### Supplied data
────────

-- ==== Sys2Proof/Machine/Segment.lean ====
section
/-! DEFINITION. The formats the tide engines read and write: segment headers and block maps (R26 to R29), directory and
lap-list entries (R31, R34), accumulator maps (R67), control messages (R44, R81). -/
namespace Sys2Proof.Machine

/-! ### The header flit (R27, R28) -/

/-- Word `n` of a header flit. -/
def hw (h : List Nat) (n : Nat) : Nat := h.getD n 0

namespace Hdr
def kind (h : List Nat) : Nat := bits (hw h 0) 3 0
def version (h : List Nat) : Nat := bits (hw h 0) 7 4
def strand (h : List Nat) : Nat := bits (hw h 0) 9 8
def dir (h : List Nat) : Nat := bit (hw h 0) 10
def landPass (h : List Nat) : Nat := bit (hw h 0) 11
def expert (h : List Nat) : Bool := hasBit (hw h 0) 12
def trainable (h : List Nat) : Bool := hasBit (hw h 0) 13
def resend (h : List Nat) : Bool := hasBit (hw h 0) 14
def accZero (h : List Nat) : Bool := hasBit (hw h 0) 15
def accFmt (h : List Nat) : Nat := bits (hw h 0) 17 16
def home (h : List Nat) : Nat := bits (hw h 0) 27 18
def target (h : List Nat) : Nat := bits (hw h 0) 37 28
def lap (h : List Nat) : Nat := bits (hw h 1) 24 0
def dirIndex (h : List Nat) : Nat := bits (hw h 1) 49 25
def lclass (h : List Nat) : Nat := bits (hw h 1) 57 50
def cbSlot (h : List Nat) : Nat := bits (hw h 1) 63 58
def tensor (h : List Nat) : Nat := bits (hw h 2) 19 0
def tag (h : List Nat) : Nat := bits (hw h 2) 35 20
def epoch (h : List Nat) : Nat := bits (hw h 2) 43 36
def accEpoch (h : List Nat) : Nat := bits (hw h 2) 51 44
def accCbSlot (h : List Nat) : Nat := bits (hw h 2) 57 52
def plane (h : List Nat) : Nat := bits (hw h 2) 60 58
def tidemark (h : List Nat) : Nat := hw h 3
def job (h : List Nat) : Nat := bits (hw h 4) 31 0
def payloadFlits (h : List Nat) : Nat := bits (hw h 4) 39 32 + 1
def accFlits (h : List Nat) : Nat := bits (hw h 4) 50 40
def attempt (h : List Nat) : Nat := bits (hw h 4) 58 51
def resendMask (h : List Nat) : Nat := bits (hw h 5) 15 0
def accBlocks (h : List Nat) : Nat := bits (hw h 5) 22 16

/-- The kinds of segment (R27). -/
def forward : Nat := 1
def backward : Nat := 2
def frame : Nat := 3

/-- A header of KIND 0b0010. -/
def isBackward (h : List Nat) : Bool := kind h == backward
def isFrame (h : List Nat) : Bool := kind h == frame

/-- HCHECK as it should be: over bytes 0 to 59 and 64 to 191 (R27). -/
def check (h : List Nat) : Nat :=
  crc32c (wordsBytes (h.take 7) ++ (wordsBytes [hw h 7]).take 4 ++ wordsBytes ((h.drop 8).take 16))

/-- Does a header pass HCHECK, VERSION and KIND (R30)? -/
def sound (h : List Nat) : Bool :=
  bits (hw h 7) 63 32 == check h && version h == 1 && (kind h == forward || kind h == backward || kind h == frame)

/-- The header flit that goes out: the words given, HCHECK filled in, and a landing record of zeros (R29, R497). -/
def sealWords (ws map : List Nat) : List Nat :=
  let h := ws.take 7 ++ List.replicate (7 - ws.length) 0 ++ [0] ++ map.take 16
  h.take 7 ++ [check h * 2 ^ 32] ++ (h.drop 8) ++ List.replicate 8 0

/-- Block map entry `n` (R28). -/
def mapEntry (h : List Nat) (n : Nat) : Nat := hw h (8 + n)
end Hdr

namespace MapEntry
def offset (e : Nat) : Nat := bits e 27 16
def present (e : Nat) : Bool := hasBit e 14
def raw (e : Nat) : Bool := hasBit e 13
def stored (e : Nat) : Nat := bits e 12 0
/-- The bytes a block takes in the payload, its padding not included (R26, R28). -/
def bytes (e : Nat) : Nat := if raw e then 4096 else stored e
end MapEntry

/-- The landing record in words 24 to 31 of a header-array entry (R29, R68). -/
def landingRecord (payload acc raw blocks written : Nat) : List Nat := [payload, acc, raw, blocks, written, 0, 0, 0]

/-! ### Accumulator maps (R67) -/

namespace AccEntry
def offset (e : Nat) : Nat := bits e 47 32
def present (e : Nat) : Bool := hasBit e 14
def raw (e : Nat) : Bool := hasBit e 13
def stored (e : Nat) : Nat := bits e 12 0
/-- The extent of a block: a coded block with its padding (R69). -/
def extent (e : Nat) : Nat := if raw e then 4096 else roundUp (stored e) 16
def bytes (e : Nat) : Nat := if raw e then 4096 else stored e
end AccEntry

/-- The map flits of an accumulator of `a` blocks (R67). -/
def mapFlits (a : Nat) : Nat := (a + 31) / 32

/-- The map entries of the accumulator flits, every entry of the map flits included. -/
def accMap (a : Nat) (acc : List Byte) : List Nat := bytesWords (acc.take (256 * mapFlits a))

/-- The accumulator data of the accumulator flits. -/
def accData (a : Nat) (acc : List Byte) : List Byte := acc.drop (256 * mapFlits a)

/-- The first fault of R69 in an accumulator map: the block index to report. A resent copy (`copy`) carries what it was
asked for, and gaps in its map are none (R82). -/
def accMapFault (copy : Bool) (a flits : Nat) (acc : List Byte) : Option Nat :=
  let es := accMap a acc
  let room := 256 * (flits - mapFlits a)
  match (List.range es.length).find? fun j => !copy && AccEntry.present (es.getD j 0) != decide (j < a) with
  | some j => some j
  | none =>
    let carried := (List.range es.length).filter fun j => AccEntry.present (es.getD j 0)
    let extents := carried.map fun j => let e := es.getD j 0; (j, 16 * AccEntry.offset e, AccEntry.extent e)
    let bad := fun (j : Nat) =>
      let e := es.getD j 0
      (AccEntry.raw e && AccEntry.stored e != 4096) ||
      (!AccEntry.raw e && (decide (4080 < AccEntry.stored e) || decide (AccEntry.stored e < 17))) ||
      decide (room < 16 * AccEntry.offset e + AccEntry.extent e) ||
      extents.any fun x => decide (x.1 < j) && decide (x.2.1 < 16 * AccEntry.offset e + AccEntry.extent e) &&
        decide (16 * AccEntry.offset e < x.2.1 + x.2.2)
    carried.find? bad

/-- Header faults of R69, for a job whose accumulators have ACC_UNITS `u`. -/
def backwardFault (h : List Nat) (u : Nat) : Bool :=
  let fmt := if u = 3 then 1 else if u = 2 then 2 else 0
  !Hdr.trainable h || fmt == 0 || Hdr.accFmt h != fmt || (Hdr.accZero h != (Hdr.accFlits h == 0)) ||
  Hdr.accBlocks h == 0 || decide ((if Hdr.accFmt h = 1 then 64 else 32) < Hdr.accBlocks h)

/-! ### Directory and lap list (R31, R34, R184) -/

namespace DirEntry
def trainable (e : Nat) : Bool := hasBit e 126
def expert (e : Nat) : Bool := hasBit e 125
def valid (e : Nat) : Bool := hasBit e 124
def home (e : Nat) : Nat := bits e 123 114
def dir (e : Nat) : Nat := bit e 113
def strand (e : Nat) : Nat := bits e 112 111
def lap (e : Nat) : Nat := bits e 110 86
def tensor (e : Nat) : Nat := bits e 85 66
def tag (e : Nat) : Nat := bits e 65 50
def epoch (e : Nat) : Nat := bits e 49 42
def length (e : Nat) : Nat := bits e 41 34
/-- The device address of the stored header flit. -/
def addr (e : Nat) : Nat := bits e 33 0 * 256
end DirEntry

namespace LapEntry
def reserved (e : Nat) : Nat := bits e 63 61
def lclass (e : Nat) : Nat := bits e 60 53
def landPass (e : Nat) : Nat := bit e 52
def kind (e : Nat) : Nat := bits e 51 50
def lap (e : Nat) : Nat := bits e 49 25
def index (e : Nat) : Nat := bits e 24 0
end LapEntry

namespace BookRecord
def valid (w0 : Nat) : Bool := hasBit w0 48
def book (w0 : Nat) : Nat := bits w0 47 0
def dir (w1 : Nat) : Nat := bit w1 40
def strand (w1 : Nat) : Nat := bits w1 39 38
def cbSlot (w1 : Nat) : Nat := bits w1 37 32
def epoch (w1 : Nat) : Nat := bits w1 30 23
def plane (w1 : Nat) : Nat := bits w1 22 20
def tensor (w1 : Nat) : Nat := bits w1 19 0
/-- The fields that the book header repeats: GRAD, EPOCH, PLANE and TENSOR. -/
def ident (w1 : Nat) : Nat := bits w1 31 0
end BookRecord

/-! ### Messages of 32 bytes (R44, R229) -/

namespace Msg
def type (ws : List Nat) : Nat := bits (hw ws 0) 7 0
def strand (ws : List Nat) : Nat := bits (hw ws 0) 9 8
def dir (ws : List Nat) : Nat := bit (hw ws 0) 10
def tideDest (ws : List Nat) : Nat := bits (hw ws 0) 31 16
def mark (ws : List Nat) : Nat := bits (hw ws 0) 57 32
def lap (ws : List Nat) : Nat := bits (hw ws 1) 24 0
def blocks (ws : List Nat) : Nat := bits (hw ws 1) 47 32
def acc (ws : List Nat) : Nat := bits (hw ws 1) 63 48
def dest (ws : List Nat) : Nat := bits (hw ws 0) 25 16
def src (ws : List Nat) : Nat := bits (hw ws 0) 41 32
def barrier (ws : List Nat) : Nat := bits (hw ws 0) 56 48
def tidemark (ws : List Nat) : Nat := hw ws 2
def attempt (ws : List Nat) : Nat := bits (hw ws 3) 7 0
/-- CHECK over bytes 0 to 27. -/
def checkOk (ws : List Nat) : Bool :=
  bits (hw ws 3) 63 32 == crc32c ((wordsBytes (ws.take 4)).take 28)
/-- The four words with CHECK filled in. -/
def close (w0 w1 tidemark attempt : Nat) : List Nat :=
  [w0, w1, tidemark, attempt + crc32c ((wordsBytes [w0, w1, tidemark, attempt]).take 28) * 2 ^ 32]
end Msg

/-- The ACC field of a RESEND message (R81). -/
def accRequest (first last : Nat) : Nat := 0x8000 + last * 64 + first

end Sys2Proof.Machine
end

────────

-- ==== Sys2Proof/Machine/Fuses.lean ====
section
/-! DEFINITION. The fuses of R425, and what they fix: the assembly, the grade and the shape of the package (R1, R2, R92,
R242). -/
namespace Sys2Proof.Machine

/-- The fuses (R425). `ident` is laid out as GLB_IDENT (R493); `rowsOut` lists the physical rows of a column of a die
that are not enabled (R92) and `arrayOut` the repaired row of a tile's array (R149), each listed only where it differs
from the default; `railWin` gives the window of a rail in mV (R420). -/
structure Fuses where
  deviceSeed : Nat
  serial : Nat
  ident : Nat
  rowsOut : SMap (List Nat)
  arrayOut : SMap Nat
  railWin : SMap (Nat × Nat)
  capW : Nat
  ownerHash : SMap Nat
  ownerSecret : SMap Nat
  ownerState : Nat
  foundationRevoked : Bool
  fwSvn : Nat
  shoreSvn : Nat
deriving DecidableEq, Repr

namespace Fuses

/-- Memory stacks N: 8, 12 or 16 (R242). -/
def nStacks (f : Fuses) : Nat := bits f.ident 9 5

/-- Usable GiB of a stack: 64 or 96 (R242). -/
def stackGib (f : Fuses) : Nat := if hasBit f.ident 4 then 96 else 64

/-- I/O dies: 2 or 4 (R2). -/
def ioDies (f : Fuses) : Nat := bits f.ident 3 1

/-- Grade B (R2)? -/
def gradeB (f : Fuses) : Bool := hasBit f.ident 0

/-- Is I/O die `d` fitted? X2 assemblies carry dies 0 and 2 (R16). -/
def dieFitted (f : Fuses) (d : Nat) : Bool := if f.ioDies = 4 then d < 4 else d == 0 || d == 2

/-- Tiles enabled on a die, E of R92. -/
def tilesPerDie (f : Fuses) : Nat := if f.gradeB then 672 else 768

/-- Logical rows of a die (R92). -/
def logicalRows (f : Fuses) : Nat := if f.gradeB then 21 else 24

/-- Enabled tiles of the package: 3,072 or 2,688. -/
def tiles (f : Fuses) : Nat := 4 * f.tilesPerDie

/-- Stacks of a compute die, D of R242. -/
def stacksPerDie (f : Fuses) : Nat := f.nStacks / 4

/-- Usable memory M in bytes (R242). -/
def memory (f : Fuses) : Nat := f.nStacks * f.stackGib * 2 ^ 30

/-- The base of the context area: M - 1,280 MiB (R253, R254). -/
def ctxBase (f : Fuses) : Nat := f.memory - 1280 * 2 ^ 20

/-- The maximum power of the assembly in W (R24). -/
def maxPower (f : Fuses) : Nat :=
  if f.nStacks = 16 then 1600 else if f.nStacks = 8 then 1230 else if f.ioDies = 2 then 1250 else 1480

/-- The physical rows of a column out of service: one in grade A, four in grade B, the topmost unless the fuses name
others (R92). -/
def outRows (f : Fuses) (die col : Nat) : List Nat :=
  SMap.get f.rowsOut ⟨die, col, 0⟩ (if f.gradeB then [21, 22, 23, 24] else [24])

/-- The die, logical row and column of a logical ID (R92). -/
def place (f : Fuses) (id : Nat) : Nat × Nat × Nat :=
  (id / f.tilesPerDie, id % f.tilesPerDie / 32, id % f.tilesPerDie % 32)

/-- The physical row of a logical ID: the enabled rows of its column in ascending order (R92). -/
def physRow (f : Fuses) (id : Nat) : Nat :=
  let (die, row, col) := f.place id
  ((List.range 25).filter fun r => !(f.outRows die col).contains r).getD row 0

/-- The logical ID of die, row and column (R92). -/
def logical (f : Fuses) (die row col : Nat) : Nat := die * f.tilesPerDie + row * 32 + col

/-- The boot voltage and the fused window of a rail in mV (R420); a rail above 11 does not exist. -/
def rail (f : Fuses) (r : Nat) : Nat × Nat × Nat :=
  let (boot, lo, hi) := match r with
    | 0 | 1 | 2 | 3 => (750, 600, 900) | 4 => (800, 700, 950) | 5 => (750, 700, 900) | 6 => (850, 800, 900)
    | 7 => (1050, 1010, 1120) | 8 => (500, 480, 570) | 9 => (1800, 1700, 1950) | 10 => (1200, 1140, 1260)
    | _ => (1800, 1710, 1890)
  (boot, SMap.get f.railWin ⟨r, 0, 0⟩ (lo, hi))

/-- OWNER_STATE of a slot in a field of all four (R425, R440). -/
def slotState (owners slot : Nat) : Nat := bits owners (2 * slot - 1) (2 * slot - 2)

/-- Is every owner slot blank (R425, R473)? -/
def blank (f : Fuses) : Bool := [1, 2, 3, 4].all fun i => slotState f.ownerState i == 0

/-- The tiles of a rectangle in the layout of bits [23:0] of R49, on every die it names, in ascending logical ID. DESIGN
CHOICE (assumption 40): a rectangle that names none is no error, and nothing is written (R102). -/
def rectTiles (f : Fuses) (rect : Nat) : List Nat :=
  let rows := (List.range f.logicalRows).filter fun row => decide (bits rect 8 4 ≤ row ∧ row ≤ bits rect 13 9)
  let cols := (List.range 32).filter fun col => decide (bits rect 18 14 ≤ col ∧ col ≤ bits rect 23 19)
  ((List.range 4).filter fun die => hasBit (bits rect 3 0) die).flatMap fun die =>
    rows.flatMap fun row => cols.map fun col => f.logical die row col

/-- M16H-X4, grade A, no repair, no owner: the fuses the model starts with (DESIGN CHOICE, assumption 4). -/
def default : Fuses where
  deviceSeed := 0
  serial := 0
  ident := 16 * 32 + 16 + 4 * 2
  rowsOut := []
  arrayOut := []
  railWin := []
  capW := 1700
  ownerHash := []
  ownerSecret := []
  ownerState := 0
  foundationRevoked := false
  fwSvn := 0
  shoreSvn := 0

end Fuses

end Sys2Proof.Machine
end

────────

Reproduce word for word the material above, starting with the line that has "def trainable (e" and stopping after the line that has "def barrier (ws".

def trainable (e : Nat) : Bool := hasBit e 126
def expert (e : Nat) : Bool := hasBit e 125
def valid (e : Nat) : Bool := hasBit e 124
def home (e : Nat) : Nat := bits e 123 114
def dir (e : Nat) : Nat := bit e 113
def strand (e : Nat) : Nat := bits e 112 111
def lap (e : Nat) : Nat := bits e 110 86
def tensor (e : Nat) : Nat := bits e 85 66
def tag (e : Nat) : Nat := bits e 65 50
def epoch (e : Nat) : Nat := bits e 49 42
def length (e : Nat) : Nat := bits e 41 34
/-- The device address of the stored header flit. -/
def addr (e : Nat) : Nat := bits e 33 0 * 256
end DirEntry

namespace LapEntry
def reserved (e : Nat) : Nat := bits e 63 61
def lclass (e : Nat) : Nat := bits e 60 53
def landPass (e : Nat) : Nat := bit e 52
def kind (e : Nat) : Nat := bits e 51 50
def lap (e : Nat) : Nat := bits e 49 25
def index (e : Nat) : Nat := bits e 24 0
end LapEntry

namespace BookRecord
def valid (w0 : Nat) : Bool := hasBit w0 48
def book (w0 : Nat) : Nat := bits w0 47 0
def dir (w1 : Nat) : Nat := bit w1 40
def strand (w1 : Nat) : Nat := bits w1 39 38
def cbSlot (w1 : Nat) : Nat := bits w1 37 32
def epoch (w1 : Nat) : Nat := bits w1 30 23
def plane (w1 : Nat) : Nat := bits w1 22 20
def tensor (w1 : Nat) : Nat := bits w1 19 0
/-- The fields that the book header repeats: GRAD, EPOCH, PLANE and TENSOR. -/
def ident (w1 : Nat) : Nat := bits w1 31 0
end BookRecord

/-! ### Messages of 32 bytes (R44, R229) -/

namespace Msg
def type (ws : List Nat) : Nat := bits (hw ws 0) 7 0
def strand (ws : List Nat) : Nat := bits (hw ws 0) 9 8
def dir (ws : List Nat) : Nat := bit (hw ws 0) 10
def tideDest (ws : List Nat) : Nat := bits (hw ws 0) 31 16
def mark (ws : List Nat) : Nat := bits (hw ws 0) 57 32
def lap (ws : List Nat) : Nat := bits (hw ws 1) 24 0
def blocks (ws : List Nat) : Nat := bits (hw ws 1) 47 32
def acc (ws : List Nat) : Nat := bits (hw ws 1) 63 48
def dest (ws : List Nat) : Nat := bits (hw ws 0) 25 16
def src (ws : List Nat) : Nat := bits (hw ws 0) 41 32
def barrier (ws : List Nat) : Nat := bits (hw ws 0) 56 48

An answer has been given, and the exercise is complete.